Previously:
Those in the denial camp typically affirm that civil government ought to regulate outward religious actions that cause public harm. But they limit public harm to physical harm.1
This is a major categorical error and strawmanning of his opposition, in that a physical crime, when prosecuted, is wholly separated from its religious motivation. Human sacrifice is prosecuted as a murder, not a religious murder, just as sexual abuse by a pastor is prosecuted in the same manner as when it is perpetrated by a public school teacher. Thus, “outward religious actions” are not being regulated, in the Baptist model of liberty of conscience. Instead, crimes against other human beings that are illegal for everyone are not given religious exemption.
I will grant here that civil authorities should not prosecute crimes solely against God, as if civil punishment right wrongs committed against him.
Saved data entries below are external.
-- ==== Sys2Proof/Laws/Ops.lean ====
section
/-! SUPPORT. For each shared operation one lemma that says all it can do. Callers cite these instead of unfolding. -/

namespace Sys2Proof.Machine

/-! ### The guard -/

theorem whenOperational_of_operational {s : State} (h : s.op = .operational) (run : State → State) :
    whenOperational s run = .next (run s) := by
  simp [whenOperational, h]

theorem whenOperational_of_not_operational {s : State} (h : s.op ≠ .operational) (run : State → State) :
    whenOperational s run = .refused .notOperational := by
  simp [whenOperational, h]

theorem whenOperational_eq_next {s t : State} {run : State → State} (h : whenOperational s run = .next t) :
    s.op = .operational ∧ t = run s := by
  unfold whenOperational at h
  split at h
  · exact ⟨‹_›, by cases h; rfl⟩
  · cases h

/-! ### Ending a transaction -/

/-- Outside a READ_EEPROM nothing is released. -/
theorem releaseBulk_of_ready {s : State} (h : s.seq = .ready) : releaseBulk s = s := by
  simp [releaseBulk, h]

/-- Releasing changes the bulk-read registers and the draw counter, if anything. -/
theorem releaseBulk_cases (s : State) : releaseBulk s = s ∨ releaseBulk s = s.drawBulk := by
  unfold releaseBulk
  split
  · exact .inr rfl
  · exact .inl rfl

/-- Fields that running a command transaction never writes (R33, R170). -/
def SameBlock (s t : State) : Prop :=
  t.op = s.op ∧ t.cfg = s.cfg ∧ t.params = s.params ∧ t.mode = s.mode ∧ t.requests = s.requests

theorem SameBlock.refl (s : State) : SameBlock s s := ⟨rfl, rfl, rfl, rfl, rfl⟩

theorem SameBlock.trans {s t u : State} (h : SameBlock s t) (k : SameBlock t u) : SameBlock s u := by
  obtain ⟨h1, h2, h3, h4, h5⟩ := h
  obtain ⟨k1, k2, k3, k4, k5⟩ := k
  exact ⟨k1.trans h1, k2.trans h2, k3.trans h3, k4.trans h4, k5.trans h5⟩

/-- The end of a transaction: `seq` is Ready and the result is the one new output. -/
theorem endTransaction_spec (r : CmdResult) (s : State) :
    SameBlock s (endTransaction r s) ∧ (endTransaction r s).seq = .ready ∧
      (endTransaction r s).trace = s.trace ++ [.result r] ∧ (endTransaction r s).responses = s.responses := by
  unfold endTransaction
  rcases releaseBulk_cases s with h | h <;> rw [h] <;> exact ⟨⟨rfl, rfl, rfl, rfl, rfl⟩, rfl, rfl, rfl⟩

/-- With `seq` Ready, ending a transaction only reports: a rejected command (R263). -/
theorem endTransaction_of_ready {s : State} (h : s.seq = .ready) (r : CmdResult) :
    endTransaction r s = s.put (.result r) := by
  unfold endTransaction
  rw [releaseBulk_of_ready h]
  cases s
  simp_all [State.setSeq, State.put]

/-! ### The sequencer -/

theorem enterStep_of_some {cmd : Instr} {k : Nat} {s : State} {p : Prim} (h : primOf s cmd k = some p) :
    enterStep cmd k s = (s.setSeq (.step cmd k)).put (.issued p) := by
  simp [enterStep, h]

theorem enterStep_of_none {cmd : Instr} {k : Nat} {s : State} (h : primOf s cmd k = none) :
    enterStep cmd k s = finish .ok s := by
  simp [enterStep, h]

/-- Entering a step adds one output: the primitive of a step that exists, or the result Ok. -/
theorem enterStep_spec (cmd : Instr) (k : Nat) (s : State) :
    SameBlock s (enterStep cmd k s) ∧ (enterStep cmd k s).responses = s.responses ∧
      ((∃ p, primOf s cmd k = some p ∧ (enterStep cmd k s).seq = .step cmd k ∧
          (enterStep cmd k s).trace = s.trace ++ [.issued p] ∧ (enterStep cmd k s).bulk = s.bulk) ∨
        (primOf s cmd k = none ∧ (enterStep cmd k s).seq = .ready ∧
          (enterStep cmd k s).trace = s.trace ++ [.result .ok])) := by
  cases h : primOf s cmd k with
  | some p =>
    rw [enterStep_of_some h]
    exact ⟨⟨rfl, rfl, rfl, rfl, rfl⟩, rfl, .inl ⟨p, rfl, rfl, rfl, rfl⟩⟩
  | none =>
    rw [enterStep_of_none h]
    obtain ⟨h1, h2, h3, h4⟩ := endTransaction_spec .ok s
    exact ⟨h1, h4, .inr ⟨rfl, h2, h3⟩⟩

/-- A good chunk moves `acc` and `cur` on and adds at most one progress output. -/
theorem acceptChunk_spec (data : List Byte) (s : State) :
    SameBlock s (acceptChunk data s) ∧ (acceptChunk data s).responses = s.responses ∧
      (acceptChunk data s).seq = s.seq ∧ (acceptChunk data s).draws = s.draws ∧
      (acceptChunk data s).bulk =
        { s.bulk with acc := s.bulk.acc ++ slice data 3 (3 + Config.chunk), cur := s.bulk.cur + Config.chunk } ∧
      (acceptChunk data s).trace =
        s.trace ++ (if s.bulk.progress then [.progress (BitVec.ofNat 24 s.bulk.cur)] else []) := by
  unfold acceptChunk
  cases s.bulk.progress <;> simp [SameBlock]

/-- The reply checks pass exactly on the well-formed reply of R79. -/
theorem checkReply_eq_none_iff (rom : Rom) (cur : Nat) (opcode : Byte) (data : List Byte) :
    checkReply rom cur opcode data = none ↔
      opcode = rom.eeReplyOpcode ∧ slice data 0 3 = addr3 cur ∧ data.length = 3 + Config.chunk := by
  unfold checkReply
  constructor
  · intro h
    split at h
    · cases h
    · split at h
      · cases h
      · split at h
        · cases h
        · refine ⟨by tauto, by tauto, ?_⟩
          omega
  · rintro ⟨h1, h2, h3⟩
    have h4 : ¬ data.length < 3 := by omega
    have h5 : data.length - 3 = Config.chunk := by omega
    simp [h1, h2, h4, h5]

/-- One response: the block's frame, and outputs are only added. -/
def Grows (s t : State) : Prop := SameBlock s t ∧ ∃ out, t.trace = s.trace ++ out

theorem Grows.refl (s : State) : Grows s s := ⟨SameBlock.refl s, [], by simp⟩

theorem Grows.trans {s t u : State} (h : Grows s t) (k : Grows t u) : Grows s u := by
  obtain ⟨h1, o1, h2⟩ := h
  obtain ⟨k1, o2, k2⟩ := k
  exact ⟨h1.trans k1, o1 ++ o2, by rw [k2, h2, List.append_assoc]⟩

theorem endTransaction_grows (r : CmdResult) (s : State) : Grows s (endTransaction r s) :=
  ⟨(endTransaction_spec r s).1, _, (endTransaction_spec r s).2.2.1⟩

theorem enterStep_grows (cmd : Instr) (k : Nat) (s : State) : Grows s (enterStep cmd k s) := by
  obtain ⟨h, -, ⟨p, -, -, ht, -⟩ | ⟨-, -, ht⟩⟩ := enterStep_spec cmd k s
  · exact ⟨h, _, ht⟩
  · exact ⟨h, _, ht⟩

theorem acceptChunk_grows (data : List Byte) (s : State) : Grows s (acceptChunk data s) := by
  obtain ⟨h, -, -, -, -, ht⟩ := acceptChunk_spec data s
  exact ⟨h, _, ht⟩

theorem receiveChunk_grows (cmd : Instr) (opcode : Byte) (data : List Byte) (s : State) :
    Grows s (receiveChunk cmd opcode data s) := by
  unfold receiveChunk
  split
  · exact endTransaction_grows _ s
  · dsimp only
    split
    · exact (acceptChunk_grows data s).trans (enterStep_grows _ _ _)
    · exact (acceptChunk_grows data s).trans (enterStep_grows _ _ _)

theorem advanceOk_grows (cmd : Instr) (k : Nat) (opcode : Byte) (data : List Byte) (s : State) :
    Grows s (advanceOk cmd k opcode data s) := by
  unfold advanceOk
  split
  · unfold advanceBulk
    split
    · exact receiveChunk_grows _ _ _ s
    · exact endTransaction_grows _ s
    · exact enterStep_grows _ _ s
  · exact enterStep_grows _ _ s

/-- One response to the outstanding primitive. -/
theorem respond_grows (r : Response) (s : State) : Grows s (respond r s) := by
  unfold respond
  split
  · exact Grows.refl s
  · split
    · exact advanceOk_grows _ _ _ _ s
    · exact endTransaction_grows _ s

theorem respond_of_ok {s : State} {cmd : Instr} {k : Nat} (h : s.seq = .step cmd k) (opcode : Byte) (data : List Byte) :
    respond (.ok opcode data) s = advanceOk cmd k opcode data s := by
  simp [respond, h]

theorem respond_of_fail {s : State} {cmd : Instr} {k : Nat} (h : s.seq = .step cmd k) (kind : FailKind) :
    respond (.fail kind) s = raise (.transport kind k) s := by
  simp [respond, h]

/-! ### The delay -/

/-- With no Delay outstanding nothing passes. -/
theorem passDelay_of_not_waiting {s : State} (h : waitsForDelay s = false) : passDelay s = s := by
  unfold passDelay
  split
  · rfl
  · rw [h]
    rfl

theorem passDelay_of_waiting {s : State} {cmd : Instr} {k : Nat} (hs : s.seq = .step cmd k)
    (h : isDelay (primOf s cmd k) = true) : passDelay s = advanceOk cmd k 0x00 [] s := by
  simp [passDelay, waitsForDelay, hs, h]

theorem passDelay_grows (s : State) : Grows s (passDelay s) := by
  unfold passDelay
  split
  · exact Grows.refl s
  · split
    · exact advanceOk_grows _ _ _ _ s
    · exact Grows.refl s

/-! ### Running on the responses -/

theorem drain_nil (s : State) : drain [] s = { s with responses := [] } := rfl

theorem drain_cons_of_ready {s : State} (h : s.seq = .ready) (r : Response) (rs : List Response) :
    drain (r :: rs) s = { s with responses := r :: rs } := by
  simp [drain, h]

theorem drain_of_ready {s : State} (h : s.seq = .ready) (rs : List Response) :
    drain rs s = { s with responses := rs } := by
  cases rs with
  | nil => rfl
  | cons r rs => exact drain_cons_of_ready h r rs

theorem drain_cons_of_step {s : State} {cmd : Instr} {k : Nat} (h : s.seq = .step cmd k) (r : Response)
    (rs : List Response) : drain (r :: rs) s = drain rs (respond r (passDelay s)) := by
  simp [drain, h]

/-- With a transport primitive outstanding, one response is taken. -/
theorem drain_cons_of_transport {s : State} {cmd : Instr} {k : Nat} (h : s.seq = .step cmd k)
    (hd : isDelay (primOf s cmd k) = false) (r : Response) (rs : List Response) :
    drain (r :: rs) s = drain rs (respond r s) := by
  rw [drain_cons_of_step h, passDelay_of_not_waiting (by simp [waitsForDelay, h, hd])]

/-- What is kept of every state that a response leads to is kept of the state a transaction stops in. -/
theorem drain_induction (P : State → Prop) (hr : ∀ r s, P s → P (respond r s)) (hd : ∀ s, P s → P (passDelay s))
    (hq : ∀ s rs, P s → P { s with responses := rs }) (rs : List Response) :
    ∀ s, P s → P (drain rs s) := by
  induction rs with
  | nil => exact fun s h => hq s [] h
  | cons r rs ih =>
    intro s h
    cases hs : s.seq with
    | ready =>
      rw [drain_cons_of_ready hs]
      exact hq s _ h
    | step cmd k =>
      rw [drain_cons_of_step hs]
      exact ih _ (hr r _ (hd s h))

/-- A transaction runs until it has ended or no response is left. -/
theorem drain_stops (rs : List Response) :
    ∀ s, (drain rs s).seq = .ready ∨ (drain rs s).responses = [] := by
  induction rs with
  | nil => exact fun s => .inr rfl
  | cons r rs ih =>
    intro s
    cases hs : s.seq with
    | ready =>
      rw [drain_cons_of_ready hs]
      exact .inl hs
    | step cmd k =>
      rw [drain_cons_of_step hs]
      exact ih _

/-- Running a transaction keeps the block's other registers and only adds outputs. -/
theorem drain_grows (rs : List Response) (s : State) : Grows s (drain rs s) := by
  refine drain_induction (fun t => Grows s t) (fun r t h => h.trans (respond_grows r t))
    (fun t h => h.trans (passDelay_grows t)) ?_ rs s (Grows.refl s)
  rintro t rs ⟨h, out, ht⟩
  exact ⟨⟨h.1, h.2.1, h.2.2.1, h.2.2.2.1, h.2.2.2.2⟩, out, ht⟩

theorem runCommand_grows (cmd : Instr) (s : State) : Grows s (runCommand cmd s) :=
  (enterStep_grows cmd 0 s).trans (drain_grows _ _)

/-! ### Construction -/

/-- R290: the two outcomes of a construction. -/
theorem construct_cases (rom : Rom) (v : Symbol) (s : State) :
    (v = rom.variant ∧ (construct rom v s).op = .operational ∧ (construct rom v s).cfg = rom ∧
        (construct rom v s).mode = .idle ∧ (construct rom v s).seq = .ready ∧
        (construct rom v s).trace = s.trace ++ [.constructed none]) ∨
      (v ≠ rom.variant ∧ (construct rom v s).op = .configFault ∧ (construct rom v s).cfg = rom ∧
        (construct rom v s).trace = s.trace ++ [.constructed (some (.variantMismatch v))]) := by
  unfold construct
  split
  · exact .inr ⟨‹_›, rfl, rfl, rfl⟩
  · exact .inl ⟨not_not.mp ‹_›, rfl, rfl, rfl, rfl, rfl⟩

theorem construct_keeps (rom : Rom) (v : Symbol) (s : State) :
    (construct rom v s).params = s.params ∧ (construct rom v s).requests = s.requests ∧
      (construct rom v s).responses = s.responses := by
  unfold construct
  split <;> exact ⟨rfl, rfl, rfl⟩

/-! ### The step -/

/-- Whether a transaction is in progress. -/
theorem inProgress_eq_true_iff (s : State) : inProgress s = true ↔ s.op = .operational ∧ s.seq ≠ .ready := by
  simp [inProgress]

theorem resume_cons {s : State} {r : Response} {rs : List Response} (h : s.responses = r :: rs) :
    resume s = .next (drain (r :: rs) s) := by
  simp [resume, h]

theorem resume_nil_of_delay {s : State} (h : s.responses = []) (hd : waitsForDelay s = true) :
    resume s = .next (passDelay s) := by
  simp [resume, h, hd]

theorem resume_nil_of_not_delay {s : State} (h : s.responses = []) (hd : waitsForDelay s = false) :
    resume s = .fault .noResponse := by
  simp [resume, h, hd]

/-- The two ways in which a transaction in progress goes on. -/
theorem resume_eq_next {s t : State} (h : resume s = .next t) :
    (∃ r rs, s.responses = r :: rs ∧ t = drain (r :: rs) s) ∨
      (s.responses = [] ∧ waitsForDelay s = true ∧ t = passDelay s) := by
  unfold resume at h
  split at h
  · split at h
    · exact .inr ⟨‹_›, ‹_›, (Host.Outcome.next.inj h).symm⟩
    · cases h
  · exact .inl ⟨_, _, ‹_›, (Host.Outcome.next.inj h).symm⟩

theorem step_inProgress {s : State} (h : inProgress s = true) : step s = resume s := by
  simp [step, h]

theorem step_window {s : State} {w : List Byte} {rest : List Request} (h : inProgress s = false)
    (hr : s.requests = .window w :: rest) : step s = exec (windowInstr s w) { s with requests := rest } := by
  simp [step, h, hr]

theorem step_command {s : State} {w : List Byte} {rest : List Request} (h : inProgress s = false)
    (hr : s.requests = .command w :: rest) : step s = exec (commandInstr s w) { s with requests := rest } := by
  simp [step, h, hr]

theorem step_construct {s : State} {rom : Rom} {v : Symbol} {rest : List Request} (h : inProgress s = false)
    (hr : s.requests = .construct rom v :: rest) : step s = .next (construct rom v { s with requests := rest }) := by
  simp [step, h, hr]

theorem step_idle {s : State} (h : inProgress s = false) (hr : s.requests = []) : step s = .next s := by
  simp [step, h, hr]

end Sys2Proof.Machine
end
But the assumption that external false religion does not harm souls is clearly false.2
If someone burglarizes your home and steals your valuables, a quantifiable amount of financial harm has been done to you, and you are required to state that amount in the police report. If someone assaults you, there is a quantifiable amount of physical harm done, often measured by medical costs and recovery time. In civil suits resulting from injury, professional and emotional harm is specifically measured by how the physical damage prevented someone from working or normally functioning.
How do you quantify the damage done to souls from hearing false ideas?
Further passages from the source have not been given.